Problem 1 is a world with deterministic actions, meaning that if you do action a in state s, it will lead to some state s' with probability 1 and for all other states, probability 0. Thus T(s,a,s') = 1 for that state s'.

Use the following algorithm (based on value iteration) to compute the utilities by exploring the space. You will need to keep track of the utilities of the states you encounter.

You should record each state you are in, the "best action" and the updates you make to the utility. For example, if you are in state 1 (which has reward -.04) and the "Blue" action takes you to state 2 (which has utility -.02) and the "Red" action takes you to state 3 (which has utility -.05):

State: 1  Best: Blue  Utility(1)= -.04 + (1*-.02) = -.06 

You may choose to do this via a computer program, in which case you should output this information as well as turn in the code. Here is the transition table for the states, where each line has the format "state;Reward;#Actions;Action1,#transitions,State1a,Prob1a,State1b,Prob1b;Action2,#transitions,State2a,Prob2a,State2b,Prob2b,...".

The result you compute should have for each state the utility and policy for that state:

Results
-------
State 1: Utility=0.2 Policy=Blue
State 2: Utility=0.3 Policy=Red
...

(This example may or may not be related to the actual best policy; it's just for demonstation.)

Example

We've created a related example to show you what the output should look like. Note that the reward structure is slightly different here. (You may find it easier to have two browser windows open at once to look at what's going on.)

Problem 2

Problem 2 uses the same type of state space (although a different actual space), but now when you choose an action, it is non-deterministic. The probabilities of reaching each state are shown by the action link. The probabilities do not change over time.

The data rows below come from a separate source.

-- ==== Sys2Proof/Machine/CacheOps.lean ====
section
/-! DEFINITION. Lookup, allocation, eviction and wait lists of the record cache (R64-R70), and the fill slots' side
of an allocation: taking a fill up and making a FETCH due (R84-R86). -/

namespace Sys2Proof.Machine

/-! ## FETCH (R86) -/

/-- A FETCH becomes due for a slot: offered at once, or held back as the owed FETCH while an earlier FETCH of the
slot is on the line (R86). The fetch timer runs with the slot in REQUESTED (R87). -/
def fetchDue (i : SlotId) (first count : Nat) (s : State) : State :=
  let x := s.slot i
  match x.fill with
  | none => s
  | some f =>
    if x.onLine then s.setSlot i { x with fill := some { f with owed := some (first, count) } }
    else sendFrame (.fetch i x.gen f.kind f.key first count)
      (s.setSlot i { x with fill := some { f with owed := none }, onLine := true })

/-- A slot takes up the fill of an entry, at a new generation, and asks for the whole record (R84, R85). -/
def takeUp (i : SlotId) (w : WaitingFill) (s : State) : State :=
  let x := s.slot i
  fetchDue i 0 w.kind.segments <| s.setSlot i
    { x with
      gen := x.gen + 1
      fill := some
        { phase := .requested, kind := w.kind, entry := w.entry, key := w.key,
          received := List.replicate w.kind.segments none, version := none, highest := w.highest,
          defers := 0, owed := none } }

/-- The IDLE slot with the lowest number (R85). -/
def idleSlot (s : State) : Option SlotId := allSlots.find? fun i => (s.slot i).fill.isNone

/-- RC gives FU a fill: an IDLE slot takes it up, else it joins the fill waiting list (R85). -/
def giveFill (w : WaitingFill) (s : State) : State :=
  match idleSlot s with
  | some i => takeUp i w s
  | none => { s with fu := { s.fu with waiting := s.fu.waiting ++ [w] } }

/-- A finished slot becomes IDLE, keeping its generation and its mark, and takes up the head of the fill waiting
list (R96). -/
def finishSlot (i : SlotId) (s : State) : State :=
  let s' := s.setSlot i { s.slot i with fill := none }
  match s'.fu.waiting with
  | [] => s'
  | w :: ws => takeUp i w { s' with fu := { s'.fu with waiting := ws } }

/-! ## Entries and pools (R64-R70) -/

/-- The entry holds the key FILLING or VALID, so that a lookup finds it (R64). -/
def Entry.found (key : Key) : Entry → Bool
  | .filling k _ => decide (k = key)
  | .valid copy _ _ => decide (copy.key = key)
  | .empty | .transient .. => false

/-- The entry can be evicted: VALID, no lock owner, no waiter (R66). -/
def Entry.evictable : Entry → Bool
  | .valid _ none [] => true
  | _ => false

/-- The context leaves the entry's wait list, the others keeping their order (R70). -/
def Entry.dropWaiter (c : CtxId) : Entry → Entry
  | .filling key ws => .filling key (ws.filter (· ≠ c))
  | .valid copy o ws => .valid copy o (ws.filter (· ≠ c))
  | e => e

/-- The context joins the tail of the entry's wait list, unless it stands there already (R70). -/
def Entry.addWaiter (c : CtxId) : Entry → Entry
  | .filling key ws => .filling key (if c ∈ ws then ws else ws ++ [c])
  | .valid copy o ws => .valid copy o (if c ∈ ws then ws else ws ++ [c])
  | e => e

/-- The entry that holds a key FILLING or VALID (R64). -/
def Pool.find (p : Pool) (key : Key) : Option Nat := p.entries.findIdx? (Entry.found key)

/-- The entry an allocation takes: the lowest EMPTY one (R65), else the least recent that can be evicted (R66). -/
def Pool.room (p : Pool) : Option Nat :=
  match p.entries.findIdx? fun e => decide (e = .empty) with
  | some n => some n
  | none => p.lru.find? fun n => (p.entry n).evictable

/-- The context leaves the pool's allocation queue (R67). -/
def Pool.leaveQueue (p : Pool) (c : CtxId) : Pool := { p with queue := p.queue.filter (· ≠ c) }

/-- The context joins the tail of the allocation queue, or keeps its place there (R67). -/
def Pool.joinQueue (p : Pool) (c : CtxId) : Pool :=
  if c ∈ p.queue then p else { p with queue := p.queue ++ [c] }

/-- The context leaves every wait list and the allocation queue of the pool (R67, R70). -/
def Pool.dropWaiter (p : Pool) (c : CtxId) : Pool :=
  { p.leaveQueue c with entries := p.entries.map (Entry.dropWaiter c) }

/-- The context leaves any wait list, allocation queue, decision list or rule wait it is on (R53, R70, R136). -/
def leaveLists (c : CtxId) (s : State) : State :=
  { s with
    rc := ⟨s.rc.patron.dropWaiter c, s.rc.title.dropWaiter c, s.rc.item.dropWaiter c⟩
    au := ⟨s.au.list.filter (· ≠ c), s.au.waits.filter (· ≠ c)⟩ }

/-- A lookup (R64): the entry found VALID, or `none` when the context now waits for a fill or for room. -/
def lookup (c : CtxId) (k : RecordKind) (key : Key) (s : State) : State × Option Nat :=
  let p := s.pool k
  match p.find key with
  | some n =>
    match p.entry n with
    | .valid .. => (s.setPool k ((p.touch n).leaveQueue c), some n)
    | e => (s.setPool k ((p.setEntry n (e.addWaiter c)).leaveQueue c), none)
  | none =>
    match p.room with
    | some n =>
      (giveFill ⟨k, n, key, 0⟩
        (s.setPool k (((p.setEntry n (.filling key [c])).touch n).leaveQueue c)), none)
    | none => (s.setPool k (p.joinQueue c), none)

/-- The record a context can use through its reference: a VALID entry that still holds the key, or a TRANSIENT
entry it owns (R68). -/
def goodCopy (c : CtxId) (k : RecordKind) (key : Key) (n : Nat) (s : State) : Option Copy :=
  match s.entry k n with
  | .valid copy _ _ => if copy.key = key then some copy else none
  | .transient copy _ o => if o = c then some copy else none
  | .empty | .filling .. => none

/-- The occupancy of a pool: its entries that are not EMPTY (R82). -/
def Pool.occupancy (p : Pool) : Nat := p.entries.countP fun e => decide (e ≠ .empty)

end Sys2Proof.Machine
end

Now, when you do the Bellman updates, there may be more than one state in the summation. The transition probabilities T(s,a,s') are given by the actions on the web page.

Again, if you want to do this in a computer program, the transition tables for problem 2 are here.

Write up your answers in the same way: record all of the states you visit and the utility updates, and then the final utilities/policy.